What do you get when you bring together a rabbi, a museum curator, a Ph.D. candidate and two-dozen college students? A tour of Jewish history that includes ancient clay figurines, fragments of medieval Judeo-Arabic manuscripts and a good dose of Talmudic wisdom.
This all happened Feb. 10 at the Oriental Institute of the University of Chicago, courtesy of Rabbi Yossi Brackman of the Rohr Chabad at the University of Chicago and Hyde Park; Dr. Jack Green, Ph.D., chief curator of the Oriental Institute; and Ph.D. candidate Rachel Schine, whose area of expertise is Near Eastern Language and Culture. Together, they produced a unique experience that brought Judaism’s ancient roots to life using articles from the museum’s public displays and private archives.
One of the artifacts viewed was the 2.5 millennia-old Sennacherib Prism (excavated in what is now northern Iraq), upon which the annals of the Assyrian king Sennacherib are inscribed in Akkadian cuneiform. The prism—one of three in the world—tells of the king’s numerous conquests and building projects, including his war on Jerusalem.
Significantly, his version of the story varies greatly from narrative found in the Hebrew Bible. The books of Kings and Chronicles record thatKing Hezekiah of Judea prayed to G‑d, and an angel slew many of the Assyrian soldiers who had come to lay siege on Jerusalem; thus, Sennacherib retreated. On the prism, Sennacherib’s scribes tell a story in which the Assyrian ruler is victorious and succeeds in making a humbled Hezekiah pay tribute to him, leaving with hundreds of thousands of Jewish prisoners.

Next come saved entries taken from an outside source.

theorem modifyClaim_moves (s : State) (b : List Byte) {k0 : Nat} {z0 : State} (hz : Moves k0 z0 s) (hk0 : 1864 &&& k0 = 1864) :
    Moves k0 z0 (modifyClaim s b) := by
  refine hz.trans ?_
  clear hz
  unfold modifyClaim
  repeat' first
    | with_reducible exact Moves.refl _ _
    | with_reducible assumption
    | with_reducible exact mask_le hk0 (by decide)
    | with_reducible apply Moves.ite
    | with_reducible apply Moves.ite_fst
    | with_reducible (apply State.modClaim_moves)
    | with_reducible (apply changeShare_moves)
    | with_reducible (apply disarmWaits_moves)
    | with_reducible (apply openTallies_moves)
    | with_reducible (apply quotaEvent_moves)
    | with_reducible (apply relieveT1_moves)
    | with_reducible (apply updateLedgerFull_moves)
    | with_reducible (apply Moves.foldl)
    | with_reducible (apply Moves.foldl_fst)
    | with_reducible (apply Moves.of_eq; assumption)
    | with_reducible intro _
    | dsimp only
    | split

theorem claimCmd_moves (s : State) (seq : Nat) (l : Nat) (create : Bool) (r : HostResp) {k0 : Nat} {z0 : State} (hz : Moves k0 z0 s) (hk0 : 526282 &&& k0 = 526282) :
    Moves k0 z0 (claimCmd s seq l create r) := by
  refine hz.trans ?_
  clear hz
  unfold claimCmd
  repeat' first
    | with_reducible exact Moves.refl _ _
    | with_reducible assumption
    | with_reducible exact mask_le hk0 (by decide)
    | with_reducible apply Moves.ite
    | with_reducible apply Moves.ite_fst
    | with_reducible (apply completeCmd_moves)
    | with_reducible (apply createClaim_moves; assumption)
    | with_reducible (apply createClaim_emoves; assumption)
    | with_reducible (apply failAt_moves)
    | with_reducible (apply modifyClaim_moves)
    | with_reducible (apply passCmd_moves)
    | with_reducible (apply readHost_moves)
    | with_reducible (apply readHost_pmoves; assumption)
    | with_reducible (apply Moves.foldl)
    | with_reducible (apply Moves.foldl_fst)
    | with_reducible (apply Moves.of_eq; assumption)
    | with_reducible intro _
    | dsimp only
    | split

theorem resolveShoe_moves (s : State) (n : Nat) (cause : Nat) {k0 : Nat} {z0 : State} (hz : Moves k0 z0 s) (hk0 : 128 &&& k0 = 128) :
    Moves k0 z0 (resolveShoe s n cause) := by
  refine hz.trans ?_
  clear hz
  unfold resolveShoe
  repeat' first
    | with_reducible exact Moves.refl _ _
    | with_reducible assumption
    | with_reducible exact mask_le hk0 (by decide)
    | with_reducible apply Moves.ite
    | with_reducible apply Moves.ite_fst
    | with_reducible (apply State.modItem_moves)
    | with_reducible (apply failItem_moves)
    | with_reducible (apply Moves.foldl)
    | with_reducible (apply Moves.foldl_fst)
    | with_reducible (apply Moves.of_eq; assumption)
    | with_reducible intro _
    | dsimp only
    | split

theorem claimRelease_moves (s : State) (seq : Nat) (l : Nat) {k0 : Nat} {z0 : State} (hz : Moves k0 z0 s) (hk0 : 329416 &&& k0 = 329416) :
    Moves k0 z0 (claimRelease s seq l) := by
  refine hz.trans ?_
  clear hz
  unfold claimRelease
  repeat' first
    | with_reducible exact Moves.refl _ _
    | with_reducible assumption
    | with_reducible exact mask_le hk0 (by decide)
    | with_reducible apply Moves.ite
    | with_reducible apply Moves.ite_fst
    | with_reducible (apply State.modClaim_moves)
    | with_reducible (apply endGrant_moves)
    | with_reducible (apply failAt_moves)
    | with_reducible (apply heldCmd_moves)
    | with_reducible (apply passCmd_moves)
    | with_reducible (apply resolveShoe_moves)
    | with_reducible (apply writeOutcomes_moves)
    | with_reducible (apply Moves.foldl)
    | with_reducible (apply Moves.foldl_fst)
    | with_reducible (apply Moves.of_eq; assumption)
    | with_reducible intro _
    | dsimp only
    | split

theorem foreignPages_moves (s : State) (n : Nat) {k0 : Nat} {z0 : State} (hz : Moves k0 z0 s) (hk0 : 1352 &&& k0 = 1352) :
    Moves k0 z0 (foreignPages s n) := by
  refine hz.trans ?_
  clear hz
  unfold foreignPages
  repeat' first
    | with_reducible exact Moves.refl _ _
    | with_reducible assumption
    | with_reducible exact mask_le hk0 (by decide)
    | with_reducible apply Moves.ite
    | with_reducible apply Moves.ite_fst
    | with_reducible (apply State.modTiers_moves (h1 := rfl) (h2 := rfl))
    | with_reducible (apply State.modTiers_moves (h1 := by split <;> rfl) (h2 := by split <;> rfl))
    | with_reducible (apply cancelMove_moves)
    | with_reducible (apply evictCharge_moves)
    | with_reducible (apply Moves.foldl)
    | with_reducible (apply Moves.foldl_fst)
    | with_reducible (apply Moves.of_eq; assumption)
    | with_reducible intro _
    | dsimp only
    | split

theorem clearBinding_moves (s : State) (n : Nat) {k0 : Nat} {z0 : State} (hz : Moves k0 z0 s) (hk0 : 64 &&& k0 = 64) :
    Moves k0 z0 (clearBinding s n) := by
  refine hz.trans ?_
  clear hz
  unfold clearBinding
  repeat' first
    | with_reducible exact Moves.refl _ _
    | with_reducible assumption
    | with_reducible exact mask_le hk0 (by decide)
    | with_reducible apply Moves.ite
    | with_reducible apply Moves.ite_fst
    | with_reducible (apply State.modCl_moves)
    | with_reducible (apply Moves.foldl)
    | with_reducible (apply Moves.foldl_fst)
    | with_reducible (apply Moves.of_eq; assumption)
    | with_reducible intro _
    | dsimp only
    | split

theorem clearWindow_moves (s : State) (n : Nat) {k0 : Nat} {z0 : State} (hz : Moves k0 z0 s) (hk0 : 704 &&& k0 = 704) :
    Moves k0 z0 (clearWindow s n) := by
  refine hz.trans ?_
  clear hz
  unfold clearWindow
  repeat' first
    | with_reducible exact Moves.refl _ _
    | with_reducible assumption
    | with_reducible exact mask_le hk0 (by decide)
    | with_reducible apply Moves.ite
    | with_reducible apply Moves.ite_fst
    | with_reducible (apply State.modCl_moves)
    | with_reducible (apply State.modShoe_moves)
    | with_reducible (apply State.modSync_moves)
    | with_reducible (apply Moves.foldl)
    | with_reducible (apply Moves.foldl_fst)
    | with_reducible (apply Moves.of_eq; assumption)
    | with_reducible intro _
    | dsimp only
    | split

theorem clearRegions_moves (s : State) (n : Nat) {k0 : Nat} {z0 : State} (hz : Moves k0 z0 s) (hk0 : 1048576 &&& k0 = 1048576) :
    Moves k0 z0 (clearRegions s n) := by
  refine hz.trans ?_
  clear hz
  unfold clearRegions
  repeat' first
    | with_reducible exact Moves.refl _ _
    | with_reducible assumption
    | with_reducible exact mask_le hk0 (by decide)
    | with_reducible apply Moves.ite
    | with_reducible apply Moves.ite_fst
    | with_reducible (apply State.modClaimNet_moves)
    | with_reducible (apply Moves.foldl)
    | with_reducible (apply Moves.foldl_fst)
    | with_reducible (apply Moves.of_eq; assumption)
    | with_reducible intro _
    | dsimp only
    | split

theorem releaseEnd_moves (s : State) (n : Nat) {k0 : Nat} {z0 : State} (hz : Moves k0 z0 s) (hk0 : 3196872 &&& k0 = 3196872) :
    Moves k0 z0 (releaseEnd s n) := by
  refine hz.trans ?_
  clear hz
  unfold releaseEnd
  repeat' first
    | with_reducible exact Moves.refl _ _
    | with_reducible assumption
    | with_reducible exact mask_le hk0 (by decide)
    | with_reducible apply Moves.ite
    | with_reducible apply Moves.ite_fst
    | with_reducible (apply State.modClaim_moves)
    | with_reducible (apply State.modDl_moves)
    | with_reducible (apply State.modItem_moves)
    | with_reducible (apply State.modNet_moves)
    | with_reducible (apply clearBinding_moves)
    | with_reducible (apply clearRegions_moves)
    | with_reducible (apply clearWindow_moves)
    | with_reducible (apply completeCmd_moves)
    | with_reducible (apply failRoundsOf_moves)
    | with_reducible (apply foreignPages_moves)
    | with_reducible (apply poisonClaimTallies_moves)
    | with_reducible (apply unbindIndex_moves)
    | with_reducible (apply Moves.foldl)
    | with_reducible (apply Moves.foldl_fst)
    | with_reducible (apply Moves.of_eq; assumption)
    | with_reducible intro _
    | dsimp only
    | split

Schine says tour helped give a better, healthier perspective of Jewish history. “Seeing the biblical perspective in which Hezekiah is victorious dispels the notion of Jewish victimhood,” she explains. “Appreciating that Judah was perceived as a threat by the Assyrians and not just an easy target was very enlightening.”
Taking the students one generation further back in time, the group examined a giant winged bull (also from northern Iraq) that once stood at the entrance to the throne room in the palace of King Sargon II, Sennacherib’s father, who had exiled people from the 10 tribes dwelling in the Northern Israelite Kingdom in Samaria. The inscription lists the many enslaved people who were brought to build the palace, which presumably included the Israelites, though they are not specifically mentioned.
While the Assyrians were unable to destroy Jerusalem, the First Temple was ultimately razed by Nebuchadnezzar II of Babylon, who brought exiled Jews back with him, including the Prophet Daniel. The students viewed a lion on glazed tile from the processional way leading to the northern gate of Babylonia, which Nebuchadnezzar II had dedicated to the goddess Ishtar.
“You need a way to materialize history,” says Green, “and having people see actual items from those times helps make it real.”
Particularly Fascinating: The Manuscripts
Brackman notes that it was particularly fascinating to show the students Hebrew manuscripts, the oldest of which was a fragment of an extra-biblical work discovered in the Qumran caves near the Dead Sea.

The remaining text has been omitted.